AWS Compute Services
Amazon Elastic Compute Cloud , or EC2 for short, provides virtual servers in the AWS cloud. You can launch one or thousands of instances simultaneously and only pay for what you use. There's a broad range of instant types with varying compute and memory capabilities, and those will be optimized for different use cases. Amazon EC2 Autoscalingallows you to dynamically scale your Amazon EC2 capacity up or down automatically according to conditions that you define. It can scale up or down by launching or terminating instances based on demand. It can also perform health checks on those instances and replace them when they become unhealthy.
https://aws.amazon.com/lightsail/ it's the easiest way to launch virtual servers running applications in the AWS cloud. AWS will provision everything you need, including DNS management and storage, to get you up and running as quickly as possible.
Amazon Elastic Container Service , or ECS for short, is a highly scalable high-performance container management service for Docker containers. The containers, they will run on a managed cluster of EC2 instances.
AWS Lambda is a serverless service and lets you run code in the AWS cloud without having to worry about provisioning or managing that service. You just upload your code, and AWS takes care of everything for you.
Web server usecase (hosting with EC2)
Here we have the AWS cloud and our
Virtual Private Cloud or VPC located inside
that, and remember, a VPC is our own private space within the
AWS cloud, and no one can enter that unless
we allow them to enter it.
We can launch an EC2 instance, and that can
be running our web application, for example, WordPress, so what happens
if this single EC2 instance becomes
overwhelmed by demand? For example, we might have released a new
product, and our WordPress application cannot deliver the web pages
quickly enough to satisfy that. What we could do is that we could tear
down that instance and put in a bigger instance that could handle that
demand, and that is called
vertical scaling, and that used to be older
age, 10, 20 years ago. But the problem is that it takes time to do that,
and while we're doing that, our application is not running. And also,
what happens when the demand goes back down again? Do we have to tear
that down and then put in a smaller instance, and what happens if that
happens every day? What happens if that happens every hour? It's just
not going to be economical for us to do that. What we can do, is that we
can horizontally scale, and we do that by
adding more instances, and as demand goes up, we add more instances, and
as demand goes down, we terminate those instances, and that way, we
still have continuity of our application. Our Application will always be
running because there's always going to be at least one
EC2 instance to look after the demand. One
problem with this architecture is that it has
multiple endpoints for our web server, and
that's not practical because customers are not going to go to one
endpoint until that stops working and then go to another one and then
another one.

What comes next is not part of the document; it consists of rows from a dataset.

-- ==== Sys2Proof/WellFormed.lean ====
section
/-! DEFINITION. Static checks on an instruction. -/

namespace Sys2Proof

/-- Is the instruction one of the 151 assigned opcodes (R66), not one of the 105 unassigned bytes (R67)?
The unassigned ones are instructions of the model too: their meaning is to raise `DecodeError` (R160). -/
def Instr.isAssigned : Instr → Bool
  | .ldaImm _ | .ldaZp _ | .ldaZpx _ | .ldaAbs _ | .ldaAbsx _ | .ldaAbsy _ | .ldaIndx _ | .ldaIndy _ | .ldxImm _
  | .ldxZp _ | .ldxZpy _ | .ldxAbs _ | .ldxAbsy _ | .ldyImm _ | .ldyZp _ | .ldyZpx _ | .ldyAbs _ | .ldyAbsx _
  | .staZp _ | .staZpx _ | .staAbs _ | .staAbsx _ | .staAbsy _ | .staIndx _ | .staIndy _ | .stxZp _ | .stxZpy _
  | .stxAbs _ | .styZp _ | .styZpx _ | .styAbs _ | .tax | .tay | .txa | .tya | .tsx | .txs | .pha | .php | .pla
  | .plp | .adcImm _ | .adcZp _ | .adcZpx _ | .adcAbs _ | .adcAbsx _ | .adcAbsy _ | .adcIndx _ | .adcIndy _
  | .sbcImm _ | .sbcZp _ | .sbcZpx _ | .sbcAbs _ | .sbcAbsx _ | .sbcAbsy _ | .sbcIndx _ | .sbcIndy _ | .cmpImm _
  | .cmpZp _ | .cmpZpx _ | .cmpAbs _ | .cmpAbsx _ | .cmpAbsy _ | .cmpIndx _ | .cmpIndy _ | .cpxImm _ | .cpxZp _
  | .cpxAbs _ | .cpyImm _ | .cpyZp _ | .cpyAbs _ | .andImm _ | .andZp _ | .andZpx _ | .andAbs _ | .andAbsx _
  | .andAbsy _ | .andIndx _ | .andIndy _ | .oraImm _ | .oraZp _ | .oraZpx _ | .oraAbs _ | .oraAbsx _
  | .oraAbsy _ | .oraIndx _ | .oraIndy _ | .eorImm _ | .eorZp _ | .eorZpx _ | .eorAbs _ | .eorAbsx _
  | .eorAbsy _ | .eorIndx _ | .eorIndy _ | .bitZp _ | .bitAbs _ | .aslAcc | .aslZp _ | .aslZpx _ | .aslAbs _
  | .aslAbsx _ | .lsrAcc | .lsrZp _ | .lsrZpx _ | .lsrAbs _ | .lsrAbsx _ | .rolAcc | .rolZp _ | .rolZpx _
  | .rolAbs _ | .rolAbsx _ | .rorAcc | .rorZp _ | .rorZpx _ | .rorAbs _ | .rorAbsx _ | .incZp _ | .incZpx _
  | .incAbs _ | .incAbsx _ | .decZp _ | .decZpx _ | .decAbs _ | .decAbsx _ | .inx | .iny | .dex | .dey
  | .jmpAbs _ | .jmpInd _ | .jsr _ | .rts | .bpl _ | .bmi _ | .bvc _ | .bvs _ | .bcc _ | .bcs _ | .bne _
  | .beq _ | .clc | .sec | .cli | .sei | .clv | .cld | .sed | .nop | .brk | .rti => true
  | .illegal02 | .illegal03 | .illegal04 | .illegal07 | .illegal0B | .illegal0C | .illegal0F | .illegal12
  | .illegal13 | .illegal14 | .illegal17 | .illegal1A | .illegal1B | .illegal1C | .illegal1F | .illegal22
  | .illegal23 | .illegal27 | .illegal2B | .illegal2F | .illegal32 | .illegal33 | .illegal34 | .illegal37
  | .illegal3A | .illegal3B | .illegal3C | .illegal3F | .illegal42 | .illegal43 | .illegal44 | .illegal47
  | .illegal4B | .illegal4F | .illegal52 | .illegal53 | .illegal54 | .illegal57 | .illegal5A | .illegal5B
  | .illegal5C | .illegal5F | .illegal62 | .illegal63 | .illegal64 | .illegal67 | .illegal6B | .illegal6F
  | .illegal72 | .illegal73 | .illegal74 | .illegal77 | .illegal7A | .illegal7B | .illegal7C | .illegal7F
  | .illegal80 | .illegal82 | .illegal83 | .illegal87 | .illegal89 | .illegal8B | .illegal8F | .illegal92
  | .illegal93 | .illegal97 | .illegal9B | .illegal9C | .illegal9E | .illegal9F | .illegalA3 | .illegalA7
  | .illegalAB | .illegalAF | .illegalB2 | .illegalB3 | .illegalB7 | .illegalBB | .illegalBF | .illegalC2
  | .illegalC3 | .illegalC7 | .illegalCB | .illegalCF | .illegalD2 | .illegalD3 | .illegalD4 | .illegalD7
  | .illegalDA | .illegalDB | .illegalDC | .illegalDF | .illegalE2 | .illegalE3 | .illegalE7 | .illegalEB
  | .illegalEF | .illegalF2 | .illegalF3 | .illegalF4 | .illegalF7 | .illegalFA | .illegalFB | .illegalFC
  | .illegalFF => false

/-- Every term of `Instr` is well formed.  "The operand bytes carry no reserved fields (every value of every operand
byte is meaningful)" (R67), a constructor carries exactly the operand of its format (R51), and an unassigned opcode
byte carries none (R160): there is nothing to check, so there is no ill-formed term. -/
def Instr.WellFormed (_ : Instr) : Bool := true

end Sys2Proof
end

It's just not going to work like that, and obviously, their
bookmarks in their browser are not going to be valid, so we need a way
of having one single endpoint for that web application that our customer
can go to and then having a way of distributing those requests to a
EC2 instance that is available. That is
where
Elastic Load Balancing
comes in, so it can receive traffic from our end users, and it will
distribute that traffic to an EC2 instance
that is available, so a request will come in, it will distribute it to
an available EC2 instance. Another request
will come in, and it will distribute it to a different
EC2 instance that is available, and it will
balance the load across those
EC2 instances, and if one of those
EC2 instances becomes unhealthy, it will
file a health check with the
Elastic Load Balancer, and then the
Elastic Load Balancer will no longer send
traffic to that unhealthy EC2 instance. But
what happens if that demand is only for a short period of time, for
example, half an hour? What do we do then? It's not going to be
practical for us to terminate instances when demand goes down and then
launch instances manually when that occurs. We can't do that every hour.
It's not going to be practical, and that's where the
Auto-Scaling service
comes in. It can launch EC2 instances
automatically when the demand on those instances increases, and it can
terminate automatically EC2 instances when
the demand on those instances goes down. It can also perform health
checks on those instances, and if one of those instances becomes
unhealthy for whatever reason, it can replace that instance with a
healthy instance, and it will do that automatically without you having
to do anything at all.
networking and Content Delivery
Amazon CloudFront
is a global content delivery network or
CDN for short, that securely delivers your
frequently requested content to over 100 edge locations across the
globe, and by doing this, it achieves low latency and high transfer
speeds for your end-users. It also provides protection against
DDoS
attacks.
Virtual Private Cloud
or VPC for short, lets you provision a
logically isolated section of the AWS cloud, and you can launch AWS
resources in that virtual network that you yourself define, and this is
your own personal private space within the AWS cloud, and no one can
enter it unless you allow them to enter it.
AWS Direct Connect
is a high speed dedicated network connection to AWS. Enterprises can use
it to establish a private connection to the AWS cloud in situations
where a standard internet connection won't be adequate.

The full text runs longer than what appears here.